In the U.S. general population, the estimated background risk of major birth defects and miscarriage in clinically recognized pregnancies is 2% to 4% and 15% to 20%, respectively.
Data
Animal Data
In an embryo-fetal development study, pregnant rats received 20, 40, or 80 mg/kg/day of ensartinib during the period of organogenesis (gestation day 6 to 17). Ensartinib doses ≥40 mg/kg/day (approximately equivalent to the human exposure at the recommended dose of 225 mg/day based on AUC) resulted in an increase in the incidence of fetal malformations (aortic dislocation, ventricular septal defect, separated vertebrae) and dose-dependent delayed skeletal development, including decreased or delayed ossification of the vertebrae.

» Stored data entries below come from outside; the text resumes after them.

-- ==== Sys2Proof/Laws/State.lean ====
section
/-! SUPPORT. What each update of a state or a core leaves as it was, field by field. -/

namespace Sys2Proof.Machine

@[simp] theorem State.modCore_time (s : State) (id : CoreId) (f : Core → Core) : (s.modCore id f).time = s.time := rfl
@[simp] theorem State.modCore_ticks (s : State) (id : CoreId) (f : Core → Core) : (s.modCore id f).ticks = s.ticks := rfl
@[simp] theorem State.modCore_schedule (s : State) (id : CoreId) (f : Core → Core) : (s.modCore id f).schedule = s.schedule := rfl
@[simp] theorem State.modCore_turn (s : State) (id : CoreId) (f : Core → Core) : (s.modCore id f).turn = s.turn := rfl
@[simp] theorem State.modCore_cur (s : State) (id : CoreId) (f : Core → Core) : (s.modCore id f).cur = s.cur := rfl
@[simp] theorem State.modCore_boot (s : State) (id : CoreId) (f : Core → Core) : (s.modCore id f).boot = s.boot := rfl
@[simp] theorem State.modCore_part (s : State) (id : CoreId) (f : Core → Core) : (s.modCore id f).part = s.part := rfl
@[simp] theorem State.modCore_panel (s : State) (id : CoreId) (f : Core → Core) : (s.modCore id f).panel = s.panel := rfl
@[simp] theorem State.modCore_idSet (s : State) (id : CoreId) (f : Core → Core) : (s.modCore id f).idSet = s.idSet := rfl
@[simp] theorem State.modCore_hold (s : State) (id : CoreId) (f : Core → Core) : (s.modCore id f).hold = s.hold := rfl
@[simp] theorem State.modCore_dram (s : State) (id : CoreId) (f : Core → Core) : (s.modCore id f).dram = s.dram := rfl
@[simp] theorem State.modCore_homeCache (s : State) (id : CoreId) (f : Core → Core) : (s.modCore id f).homeCache = s.homeCache := rfl
@[simp] theorem State.modCore_mailbox (s : State) (id : CoreId) (f : Core → Core) : (s.modCore id f).mailbox = s.mailbox := rfl
@[simp] theorem State.modCore_cells (s : State) (id : CoreId) (f : Core → Core) : (s.modCore id f).cells = s.cells := rfl
@[simp] theorem State.modCore_dies (s : State) (id : CoreId) (f : Core → Core) : (s.modCore id f).dies = s.dies := rfl
@[simp] theorem State.modCore_stackTbl (s : State) (id : CoreId) (f : Core → Core) : (s.modCore id f).stackTbl = s.stackTbl := rfl
@[simp] theorem State.modCore_members (s : State) (id : CoreId) (f : Core → Core) : (s.modCore id f).members = s.members := rfl
@[simp] theorem State.modCore_batches (s : State) (id : CoreId) (f : Core → Core) : (s.modCore id f).batches = s.batches := rfl
@[simp] theorem State.modCore_phases (s : State) (id : CoreId) (f : Core → Core) : (s.modCore id f).phases = s.phases := rfl
@[simp] theorem State.modCore_late (s : State) (id : CoreId) (f : Core → Core) : (s.modCore id f).late = s.late := rfl
@[simp] theorem State.modCore_binds (s : State) (id : CoreId) (f : Core → Core) : (s.modCore id f).binds = s.binds := rfl
@[simp] theorem State.modCore_queues (s : State) (id : CoreId) (f : Core → Core) : (s.modCore id f).queues = s.queues := rfl
@[simp] theorem State.modCore_regions (s : State) (id : CoreId) (f : Core → Core) : (s.modCore id f).regions = s.regions := rfl
@[simp] theorem State.modCore_windows (s : State) (id : CoreId) (f : Core → Core) : (s.modCore id f).windows = s.windows := rfl
@[simp] theorem State.modCore_ioSets (s : State) (id : CoreId) (f : Core → Core) : (s.modCore id f).ioSets = s.ioSets := rfl
@[simp] theorem State.modCore_eventRing (s : State) (id : CoreId) (f : Core → Core) : (s.modCore id f).eventRing = s.eventRing := rfl
@[simp] theorem State.modCore_eventSerial (s : State) (id : CoreId) (f : Core → Core) : (s.modCore id f).eventSerial = s.eventSerial := rfl
@[simp] theorem State.modCore_qps (s : State) (id : CoreId) (f : Core → Core) : (s.modCore id f).qps = s.qps := rfl
@[simp] theorem State.modCore_dropped (s : State) (id : CoreId) (f : Core → Core) : (s.modCore id f).dropped = s.dropped := rfl
@[simp] theorem State.modCore_paused (s : State) (id : CoreId) (f : Core → Core) : (s.modCore id f).paused = s.paused := rfl
@[simp] theorem State.modCore_outbound (s : State) (id : CoreId) (f : Core → Core) : (s.modCore id f).outbound = s.outbound := rfl
@[simp] theorem State.modCore_tx (s : State) (id : CoreId) (f : Core → Core) : (s.modCore id f).tx = s.tx := rfl
@[simp] theorem State.modCore_nextId (s : State) (id : CoreId) (f : Core → Core) : (s.modCore id f).nextId = s.nextId := rfl
@[simp] theorem State.modCore_temps (s : State) (id : CoreId) (f : Core → Core) : (s.modCore id f).temps = s.temps := rfl
@[simp] theorem State.modCore_budget (s : State) (id : CoreId) (f : Core → Core) : (s.modCore id f).budget = s.budget := rfl
@[simp] theorem State.modCore_ceTotal (s : State) (id : CoreId) (f : Core → Core) : (s.modCore id f).ceTotal = s.ceTotal := rfl
@[simp] theorem State.modCore_ueTotal (s : State) (id : CoreId) (f : Core → Core) : (s.modCore id f).ueTotal = s.ueTotal := rfl
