-- ==== Sys2Proof/Laws/PerInstr.lean ====
section
/-! SUPPORT. One fact about each instruction's word: it has 32 bits. An event has no word. -/

namespace Sys2Proof.Laws.WordFits

/-- The word of an instruction, if it has one, fits in 32 bits (R64). -/
def Statement (i : Instr) : Prop := ∀ w, encode i = some w → w < 2 ^ 32
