-- ==== Sys2Proof/Tests/Slice0.lean ====
section
/-! SUPPORT. Tests: ill-formed terms that WellFormed refuses, words written out from the manual's encodings, single steps, and for
every statement with hypotheses a state and operands that meet them. -/

namespace Sys2Proof.Tests

open Sys2Proof Sys2Proof.Machine

set_option Elab.async false

/-! Ill-formed terms, one for each check of WellFormed (R43, R65, R67, R73, R83, R84). -/

theorem test_illformed_mask_register : (Instr.mand 48 1 2).wellFormed = false := by decide
theorem test_illformed_rounding : (Instr.vcvt 0 2 13 0 0 0 5).wellFormed = false := by decide
theorem test_illformed_inverted : (Instr.vmv 0 2 0 0 1).wellFormed = false := by decide
theorem test_illformed_load_size : (Instr.ldx 5 6 7 7 3).wellFormed = false := by decide
theorem test_illformed_fence_kinds : (Instr.fence 0 2).wellFormed = false := by decide
theorem test_illformed_tile_format : (Instr.vmt 16 4 0 0 1 0 1 3).wellFormed = false := by decide
theorem test_illformed_words_refused : (decode 0xDC000007).toOption = none ∧ (decode 0x50000030).toOption = none := by decide

/-! Words of the manual's worked examples (R96, R98, R100, R106, R109, R111, R118, R125, R133, R157, R163, R165, R176 to R181,
R188, R193, R196, R198, R237). -/

theorem test_word_scalar : (decode 0x04E70001).toOption = some (.addi 7 7 1) := by decide
theorem test_word_load : (decode 0x00A63BE0).toOption = some (.ldx 5 6 7 3 3) := by decide
theorem test_word_branch : (decode 0x28600002).toOption = some (.beq 3 0 2) := by decide
theorem test_word_loop : (decode 0x2452FFFF).toOption = some (.loop 5 0xFFFF) := by decide
theorem test_word_system : (decode 0x21407006).toOption = some (.topo 10 6) ∧ (decode 0x20806006).toOption = some (.enrg 4) := by decide
theorem test_word_setvl : (decode 0x40A61E00).toOption = some (.setvl 5 6 0 15 0) := by decide
theorem test_word_mask : (decode 0x50010009).toOption = some (.mpopq 4) := by decide
theorem test_word_split : (decode 0x54800000).toOption = some (.vsplit 1) ∧ (decode 0x55000000).toOption = some .vjoin := by decide
theorem test_word_tile_move : (decode 0xC5900B00).toOption = some (.tmvr 3 8 0 0xB 0 0) ∧ (decode 0xC5905E01).toOption = some (.tmvc 3 8 5 0xE 0) ∧
    (decode 0xC090A000).toOption = some (.tld 1 4 5) := by decide
theorem test_word_barrier : (decode 0xE0090000).toOption = some (.boinit 9 0) ∧ (decode 0xE0000005).toOption = some .cbar ∧ (decode 0xE0000006).toOption = some .tbar := by
  decide
theorem test_word_object : (decode 0xE0C92801).toOption = some (.boexp 6 9 5) ∧ (decode 0xE0C93004).toOption = some (.bowait 6 9 6) := by decide
theorem test_word_stream : (decode 0xE4A84800).toOption = some (.scopy 5 8 9) := by decide
theorem test_word_sync : (decode 0xDCA60098).toOption = some (.ldacq 5 6 2 3) ∧ (decode 0xDC063899).toOption = some (.strel 6 7 2 3) := by decide
theorem test_word_matrix : (decode 0xCD010015).toOption = some (.vmt 16 4 0 0 1 0 1 1) ∧ (decode 0xC8930020).toOption = some (.scld 4 1 3 2) := by
  decide
theorem test_word_vector : (decode 0x70808418).toOption = some (.vmacVs 8 2 4 1 1 0) ∧
    (decode 0xA8610503).toOption = some (.vfmaVv 6 4 5 0 0 0) := by decide
theorem test_word_function : (decode 0x4C30C400).toOption = some (.vfsqrt 3 3 0 0 0) ∧ (decode 0x5C214602).toOption = some (.vidx 2 5 6 0 0) := by
  decide
theorem test_word_launch : (decode 0xE8A63800).toOption = some (.launch 5 6 7) ∧ (decode 0xE8063801).toOption = some (.dtld 6 7) := by decide
theorem test_word_atomic : (decode 0xD8A63850).toOption = some (.amoadd 5 6 7 0 1 1) ∧ (decode 0xDC000782).toOption = some (.fence 7 2) := by
  decide
theorem test_word_stack : (decode 0xF4A60300).toOption = some (.stkqry 5 6 0) := by decide


/-! States for the witnesses: a hart of a crew of one, a lane thread, a steward core, each alone on the panel. -/

/-- A hart with a legal vector state: .i8, grouping 1, 8 elements, one row, four lanes. -/
def hart : Core :=
  { placeHart with
    grant := 4
    rc := 1
    ill := false
    fmt := 2
    vl := 8
    g := (placeHart.g.set 5 0x40).set 6 3 }

/-- The panel with that core alone, and its crew if it is the hart. -/
def panelOf (c : Core) : State :=
  { State.reset with
    cur := c.id
    cores := [c]
    members := [⟨placeMember, .resident, [placeCrew], 0, false, [], 0, [], [], 0, false⟩] }

/-- Lane thread 3, the last active one, of the hart. -/
def lane : Core := { hart with split := ⟨true, false, 0x8, 0, 0, 0, Vector.replicate 16 0x100000000, 3⟩ }

/-- A steward core at machine level. -/
def stew : Core := Core.start (.steward 0) none .machine 0x8000 0 0

theorem hart_plain : (panelOf hart).Plain hart := ⟨rfl, rfl, rfl, rfl, rfl⟩
theorem hart_calm : (panelOf hart).Calm hart := ⟨hart_plain, rfl, rfl⟩
theorem lane_inLane : (panelOf lane).InLane lane := ⟨rfl, rfl, rfl, rfl, rfl⟩
theorem stew_calm : (panelOf stew).Calm stew := ⟨⟨rfl, rfl, rfl, rfl, rfl⟩, rfl, rfl⟩
theorem panel_canonical (c : Core) : (panelOf c).Canonical := ⟨rfl, rfl, rfl, List.Pairwise.nil, by intro x h; cases h⟩
theorem hart_noCommands : (panelOf hart).NoCommands hart := ⟨rfl, rfl, by intro k h; cases h⟩
theorem hart_legal : Rules.vectorLegal hart := by unfold Rules.vectorLegal; decide +kernel
theorem hart_gate : (panelOf hart).GateOpen hart := by decide +kernel
theorem hart_window : Rules.windowReady (panelOf hart) hart := ⟨hart_calm, rfl, hart_legal, hart_gate, hart_noCommands⟩

/-! What the statements on decoding, steps and the scalar families assume. -/

theorem witness_DecodeOfEncode : (Instr.add 31 31 31).wellFormed = true ∧ encode (.add 31 31 31) = some 0x03FFF801 := by decide +kernel
theorem witness_EncodeOfDecode : 0xF4A60300 < 2 ^ 32 ∧ decode 0xF4A60300 = .ok (.stkqry 5 6 0) := ⟨by decide, rfl⟩
theorem witness_StepRuns_event : ({ panelOf hart with schedule := [.event .mgmtPoll] } : State).schedule = .event .mgmtPoll :: [] := by
  decide +kernel

/-- The panel with a word where its core stands, and that core changed and scheduled. -/
def fetching (w : Nat) (c : Core) (f : Core → Core) : State :=
  let s := (panelOf c).placeWord w
  { s with schedule := [.issue c.id], cores := s.cores.map f }

/-- The core at its turn, and the instruction, or the cause, that its fetch finds, none for a word that does not decode. -/
def turnCore (s : State) : Core := ((Rules.turnState s [] hart.id).core? hart.id).getD hart
def found (s : State) (f : Core → Core) : Option Instr × Option Cause :=
  match ((Rules.turnState s [] hart.id).upd f).fetch with
  | (_, .word w) => ((decode w.toNat).toOption, none)
  | (_, .fault t) => (none, some t.cause)
  | (_, .wait _) => (none, none)

/-- What a step's statement asks of the core whose turn it is. -/
abbrev turns (s : State) (w : Wait) (f : Option Frame) (split : Bool) : Prop :=
  Rules.itsTurn s [] hart.id (turnCore s) ∧ (turnCore s).frame = f ∧ (turnCore s).split.on = split ∧ (turnCore s).wait = w

theorem witness_StepRuns : turns (fetching 0x20006000 hart id) .none none false ∧
    found (fetching 0x20006000 hart id) id = (some .nop, none) ∧ turns (fetching 0 hart id) .none none false ∧
    found (fetching 0 hart id) id = (none, none) ∧ turns { panelOf hart with schedule := [.issue hart.id] } .none none false ∧
    found { panelOf hart with schedule := [.issue hart.id] } id = (none, some .page) := by
  unfold turns Rules.itsTurn; decide +kernel
theorem witness_StepRuns_wait : ∀ w ∈ [Wait.lqPush, .replay, .covered false 0 8, .covered true 0 4, .scoreboard 0 8 true, .retrain 0 0, .lockage 0],
    let s := fetching 0x20006000 hart fun c => { c with wait := w }
    turns s w none false ∧ (Rules.turnState s [] hart.id).wakeable (turnCore s) = true ∧
    found s (fun c => { c with wait := .none }) = (some .nop, none) := by
  unfold turns Rules.itsTurn; decide +kernel
theorem witness_StepRuns_lane : let s := fetching 0x20006000 hart fun c => { c with split := { lane.split with pcs := Vector.replicate 16 c.pc } }
    turns s .none none true ∧ (Rules.turnState s [] hart.id).nextLane (turnCore s) = some 3 ∧ (turnCore s).split.wfe.getLsbD 3 = false ∧
    found s (fun c => { c with split := { c.split with lane := 3 } }) = (some .nop, none) := by
  unfold turns Rules.itsTurn; decide +kernel

theorem witness_EveryInstruction : (panelOf hart).core? (panelOf hart).cur = some hart ∧ encode .mgmtPoll = none ∧
    encode .nop = some 0x20006000 ∧ State.reset.core? State.reset.cur = none := ⟨rfl, rfl, rfl, rfl⟩
theorem witness_ScalarArithmetic : Rules.scalarValue hart (.addi 31 5 0xFFFF) = some (31, 0x3F) ∧
    Rules.scalarValue lane (.srai 1 2 31 1) = some (1, 0) := by decide +kernel
theorem witness_Division : (31#5 ≠ 0#5) ∧ hart.rg 9 = 0 ∧
    let c := { hart with g := (hart.g.set 7 (BitVec.ofInt 64 (-(2 ^ 63)))).set 8 (BitVec.ofInt 64 (-1)) }
    (panelOf c).Plain c ∧ c.rg 7 = BitVec.ofInt 64 (-(2 ^ 63)) ∧ c.rg 8 = BitVec.ofInt 64 (-1) :=
  ⟨by decide, rfl, ⟨rfl, rfl, rfl, rfl, rfl⟩, rfl, rfl⟩
theorem witness_Branch : Rules.jumpTarget hart (.beq 5 5 0x8000) = some (0, 0, hart.pc - 0x20000) ∧
    Rules.jumpTarget lane (.loop 6 0xFFFF) = some (6, 0, 0x100000004) ∧ (hart.rg 6 + (0#16).signExtend 64).toNat % 4 ≠ 0 := by
  decide +kernel
theorem witness_Branch_ill : let c := { hart with ill := true }
    (panelOf c).Plain c ∧ c.ill = true := ⟨⟨rfl, rfl, rfl, rfl, rfl⟩, rfl⟩
theorem witness_Hardwired : 0 < 47 ∧ 47 < 48 := by decide
theorem witness_WindowLoad : let c := { hart with g := hart.g.set 5 0x7FFF8 }
    (panelOf c).Calm c ∧ (6#3).toNat < 7 ∧ c.InWindow (c.rg 5 + (0#12).signExtend 64) (Rules.sizeOf 3) ∧ (panelOf c).NoCommands c :=
  ⟨⟨⟨rfl, rfl, rfl, rfl, rfl⟩, rfl, rfl⟩, by decide, by decide +kernel, rfl, rfl, by intro k h; cases h⟩
theorem witness_WindowStore : hart.InWindow (hart.rg 5 + hart.rg 6 <<< 3) 8 ∧ (panelOf hart).Canonical :=
  ⟨by decide +kernel, panel_canonical hart⟩

/-! What the statements on control registers, traps and the system family assume. -/

theorem witness_ControlRegister : (panelOf hart).crRead hart 0x003 = some 0 ∧ Rules.mayUse .user 0x003 true ∧
    Rules.userWrites 3 5 = some 5 ∧ (panelOf lane).crRead lane 7 = some 0 ∧ (panelOf hart).crRead hart 0x3FF = none ∧
    ((panelOf hart).crRead hart 0x880).isSome = true ∧ ¬ Rules.mayUse .user 0x880 false := by
  unfold Rules.mayUse; decide +kernel
theorem witness_ControlRegister_steward : ((panelOf stew).crRead stew 0xC00).isSome = true ∧ Rules.mayUse .machine 0xC00 true ∧
    (Rules.stewardWrites 0xC00 0 0xC1).isSome = true := by unfold Rules.mayUse; decide +kernel

/-- The hart with a handler at 0x200000000. -/
def handled : Core := { hart with tvec := 0x200000000 }

theorem witness_UserTrap : (panelOf handled).core? (panelOf handled).cur = some handled ∧ handled.isSteward = false ∧
    Cause.bobj ∈ [Cause.brk, .sparse, .stream, .layout, .bobj] ∧ handled.tvec &&& ~~~3 ≠ 0 ∧ handled.cause.active = false := by
  refine ⟨rfl, rfl, ?_, ?_, rfl⟩ <;> decide
theorem witness_StewardTrap : Cause.page ∉ [Cause.brk, .sparse, .stream, .layout, .bobj] ∧ hart.tvec &&& ~~~3 = 0 := by
  refine ⟨?_, rfl⟩; decide
theorem witness_Reported : (panelOf hart).Canonical ∧ ∀ n ∈ [(0 : Nat), 256],
    let s := { panelOf hart with dies := [(0, { Die.reset with fqhead := BitVec.ofNat 32 n })] }
    (s.die 0).faultWait = [] ∧ (s.homeWait 0 (Rules.ringSlot s 0)).isNone ∧ s.sealedAt (Rules.ringSlot s 0) = false ∧
    (((s.die 0).fqhead - (s.die 0).fqtail).toNat < 256 ↔ n = 0) :=
  ⟨panel_canonical hart, by decide +kernel⟩
theorem witness_Unwind : (panelOf hart).core? (panelOf hart).cur = some hart ∧ hart.isSteward = false ∧ hart.split.on = false :=
  ⟨rfl, rfl, rfl⟩
theorem witness_Svc : let c := { stew with level := .supervisor }
    (panelOf c).Calm c ∧ c.isSteward = true ∧ c.level ≠ .machine ∧ (panelOf stew).Calm stew ∧ stew.isSteward = true ∧ stew.level = .machine :=
  ⟨⟨⟨rfl, rfl, rfl, rfl, rfl⟩, rfl, rfl⟩, rfl, by decide, stew_calm, rfl, rfl⟩
theorem witness_Rett : let c := { lane with cause := ⟨0x05, true, 3, false, true⟩ }
    (panelOf c).InLane c ∧ c.isSteward = false ∧ c.cause.active = true ∧ (panelOf stew).Plain stew ∧ stew.level ≠ .user :=
  ⟨⟨rfl, rfl, rfl, rfl, rfl⟩, rfl, rfl, stew_calm.1, by decide⟩
theorem witness_Yield : let c := { hart with stopAsked := true, latch := true }
    (panelOf c).Plain c ∧ c.strip.buf = [] ∧ c.stopAsked = true ∧ c.latch = true ∧ hart.latch = false ∧ lane.latch = false :=
  ⟨⟨rfl, rfl, rfl, rfl, rfl⟩, rfl, rfl, rfl, rfl, rfl⟩
theorem witness_Halt : (panelOf hart).heldFault hart false = none ∧ (panelOf hart).crew? ⟨placeMember, 0⟩ = some placeCrew ∧
    placeCrew.held = [] ∧ { lane with split := { lane.split with active := 0x9 } }.split.active &&& ~~~(BitVec.ofNat 16 (2 ^ 3)) ≠ 0 := by
  decide +kernel
theorem witness_Topology : (panelOf hart).part.grade = 8192 ∧ isCandidate 0 0 = true ∧ (0x00B : Nat) ≤ (0x00B#12).toNat := by decide +kernel
theorem witness_Setvl : Rules.atStrip (panelOf hart) hart ∧ hart.target = none ∧ hart.lq = [] ∧
    (let c := { hart with target := some 2 }; Rules.atStrip (panelOf c) c ∧ c.target = some 2) ∧
    let c := { hart with lq := [⟨4096, false⟩] }; Rules.atStrip (panelOf c) c ∧ c.lq = ⟨4096, false⟩ :: [] :=
  ⟨⟨rfl, rfl, rfl, rfl, rfl, rfl⟩, rfl, rfl, ⟨⟨rfl, rfl, rfl, rfl, rfl, rfl⟩, rfl⟩, ⟨rfl, rfl, rfl, rfl, rfl, rfl⟩, rfl⟩
theorem witness_Setvl_gate : let s := { panelOf hart with dies := [(0, { Die.reset with level := 0 })] }
    Rules.atStrip s hart ∧ ¬ s.GateOpen hart := ⟨⟨rfl, rfl, rfl, rfl, rfl, rfl⟩, by decide +kernel⟩
theorem witness_Halt_homes (a : Nat) : (panelOf hart).homeWait 0 a = none := rfl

Ensartinib at 80 mg/kg (approximately 6.4 times the human exposure at the recommended dose of 225 mg/day based on AUC) resulted in maternal toxicity (reduced body weight and food consumption), decreased fetal body weight, increased pre-and post-implantation loss, decreases in the number of live fetuses, and visceral variations (missing renal papillae, pyelectasis).
Lactation
Risk Summary
There are no data on the presence of ensartinib or its metabolites in human milk, the effects on the breastfed child, or the effects on milk production. Because of the potential for serious adverse reactions in breastfed children, advise women not to breastfeed during treatment with ENSACOVE and for 1 week after the last dose.
Females And Males Of Reproductive Potential
ENSACOVE can cause fetal harm when administered to a pregnant woman [see Pregnancy]
Pregnancy Testing
Verify the pregnancy status of females of reproductive potential prior to initiating ENSACOVE.
Contraception
Females
Advise females of reproductive potential to use effective contraception during treatment with ENSACOVE and for at 1 week after the last dose.
Males
Advise male patients with female partners of reproductive potential to use effective contraception during treatment with ENSACOVE and for 1 week after the last.
Pediatric Use
The safety and effectiveness of ENSACOVE in pediatric patients have not been established.
Geriatric Use
Of the 458 patients enrolled in clinical studies and received ENSACOVE 225 mg once daily, 16% of the participants were aged 65 years or older. Clinical studies of ENSACOVE did not include sufficient numbers of patients ages 65 and over to determine whether they respond differently from younger patients. Exploratory analysis suggests a higher incidence of serious adverse events (43% vs 27%), more frequent adverse events leading to treatment discontinuations (18% vs 10%) and dose modifications (34% vs 16%) in patients 65 years or older as compared to those younger than 65 years.
Hepatic Impairment
Ensartinib is primarily metabolized by the liver and patients with hepatic impairment may have increased exposures [see CLINICAL PHARMACOLOGY]. Avoid use of ENSACOVE for patients with severe hepatic impairment (total bilirubin >3 times ULN and any AST) since it has not been studied in this population. Monitor patients with moderate hepatic impairment (total bilirubin >1.5 to ≤ 3 ULN and any AST) for increased adverse reactions and adjust ENSACOVE dosage as clinically indicated [see DOSAGE AND ADMINISTRATION , WARNINGS AND PRECAUTIONS]. No dosage modification is recommended for patients with mild hepatic impairment (total bilirubin ≤ upper limit of normal (ULN) and AST > ULN or total bilirubin 1 to 1.5 x ULN and any AST).